━━━ Extracted records ━━━

/-! ### O39 -/

/-- Settles O39: a whole packet's row is its function in the state in which the packet has left the inbox, and each function by the
equation of the branch that its hypotheses choose. That a READ that fails ends the request served with it, with its status, is the
model's choice (log entry 137). -/
theorem answersAndTimersComplete : Obligations.AnswersAndTimersComplete := by
  unfold Obligations.AnswersAndTimersComplete
  refine ⟨?read, ?lines, ?readFailed, ?ack, ?score, ?expand, ?list, ?undelivered, ?timers, ?progress, ?held, ?unmarked⟩
  case read =>
    intro s p o hp ho hgot hseq hlast hstatus
    exact packetRow_next hp (congrArg ceaseCheck (readRsp_data hgot hseq hlast ho hstatus))
  case lines =>
    rintro s u p o v a hp rfl ho hgot hseq hlast hstatus hserves - hread hleft hledger
    have hwait : (v.wait.filter fun w => w.1 != p.reqId) ≠ [] := List.ne_nil_of_length_pos (by omega)
    refine ⟨_, packetRow_next hp (congrArg ceaseCheck
      ((readRsp_data hgot hseq hlast ho hstatus).trans (serveData_waits (answerTaken_serves.trans hserves) hread hwait))), ?_⟩
    rw [ceaseCheck_noLedger]
    · rfl
    · rw [State.mapTwill_own, answerTaken_own]
      exact hledger
  case readFailed =>
    intro s p o hp ho hstatus
    exact packetRow_next hp (congrArg ceaseCheck (readRsp_failed ho hstatus))
  case ack =>
    intro s p o hp ho
    exact packetRow_next hp (if_pos (by rw [ho]; rfl))
  case score =>
    rintro s u p o hp rfl ho
    exact ⟨fun hstatus hpayload hheld => packetRow_next hp (walkRsp_held scoreData ho hstatus hpayload hheld),
      fun hstatus => packetRow_next hp (walkRsp_notOwner scoreData ho hstatus),
      fun hstatus => packetRow_next hp (walkRsp_staleMap scoreData ho hstatus),
      fun hstatus hpayload hlast hseq hgot => packetRow_next hp (walkRsp_data hgot hseq hlast scoreData ho hstatus hpayload)⟩
  case expand =>
    rintro s u p o hp rfl ho hstatus hpayload hlast hseq hgot
    exact packetRow_next hp (walkRsp_data hgot hseq hlast expandData ho hstatus hpayload)
  case list =>
    rintro s u p o hp rfl ho
    exact ⟨fun hprogress => packetRow_next hp (listPacket_progress ho hprogress),
      fun hprogress hlast hseq hgot => packetRow_next hp (listPacket_merges hgot hseq hlast ho hprogress)⟩
  case undelivered =>
    rintro s u p o hp rfl ho hrequest hnode
    exact packetRow_next hp (congrArg ceaseCheck (undelivered_named ho hrequest hnode))
  case timers =>
    intro s r o ho
    exact ⟨fun hfirst => congrArg Host.Outcome.next (resend_first ho hfirst),
      fun hkind hmarked => congrArg (fun t => Host.Outcome.next (ceaseCheck t)) (unreachable_readMarked ho hkind hmarked)⟩
  case progress =>
    intro s node r n q hn hq
    exact congrArg Host.Outcome.next (listProgress_runs hn hq)
  case held =>
    intro s node r h hheld
    have hanswer : exec (.heldResponseTimer node r) s = .next (answer s h.pkt (answerType h.pkt) stOk 1) :=
      congrArg Host.Outcome.next (heldResponse_answers hheld)
    exact ⟨hanswer, ⟨_, hanswer, heldOf_answer hheld _ _ _ _⟩,
      fun hgen => congrArg Host.Outcome.next (holdExpiry_forGen hheld hgen)⟩
  case unmarked =>
    intro s node
    rfl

━━━

— Work task —
Going back to the entries above, set down exactly the lines that begin at the one with "rw [State.mapTwill_own, answerTaken_own]" and end at the one with "intro s node r h hheld", both included, and nothing else.

— Final answer —
    · rw [State.mapTwill_own, answerTaken_own]
      exact hledger
  case readFailed =>
    intro s p o hp ho hstatus
    exact packetRow_next hp (congrArg ceaseCheck (readRsp_failed ho hstatus))
  case ack =>
    intro s p o hp ho
    exact packetRow_next hp (if_pos (by rw [ho]; rfl))
  case score =>
    rintro s u p o hp rfl ho
    exact ⟨fun hstatus hpayload hheld => packetRow_next hp (walkRsp_held scoreData ho hstatus hpayload hheld),
      fun hstatus => packetRow_next hp (walkRsp_notOwner scoreData ho hstatus),
      fun hstatus => packetRow_next hp (walkRsp_staleMap scoreData ho hstatus),
      fun hstatus hpayload hlast hseq hgot => packetRow_next hp (walkRsp_data hgot hseq hlast scoreData ho hstatus hpayload)⟩
  case expand =>
    rintro s u p o hp rfl ho hstatus hpayload hlast hseq hgot
    exact packetRow_next hp (walkRsp_data hgot hseq hlast expandData ho hstatus hpayload)
  case list =>
    rintro s u p o hp rfl ho
    exact ⟨fun hprogress => packetRow_next hp (listPacket_progress ho hprogress),
      fun hprogress hlast hseq hgot => packetRow_next hp (listPacket_merges hgot hseq hlast ho hprogress)⟩
  case undelivered =>
    rintro s u p o hp rfl ho hrequest hnode
    exact packetRow_next hp (congrArg ceaseCheck (undelivered_named ho hrequest hnode))
  case timers =>
    intro s r o ho
    exact ⟨fun hfirst => congrArg Host.Outcome.next (resend_first ho hfirst),
      fun hkind hmarked => congrArg (fun t => Host.Outcome.next (ceaseCheck t)) (unreachable_readMarked ho hkind hmarked)⟩
  case progress =>
    intro s node r n q hn hq
    exact congrArg Host.Outcome.next (listProgress_runs hn hq)
  case held =>
    intro s node r h hheld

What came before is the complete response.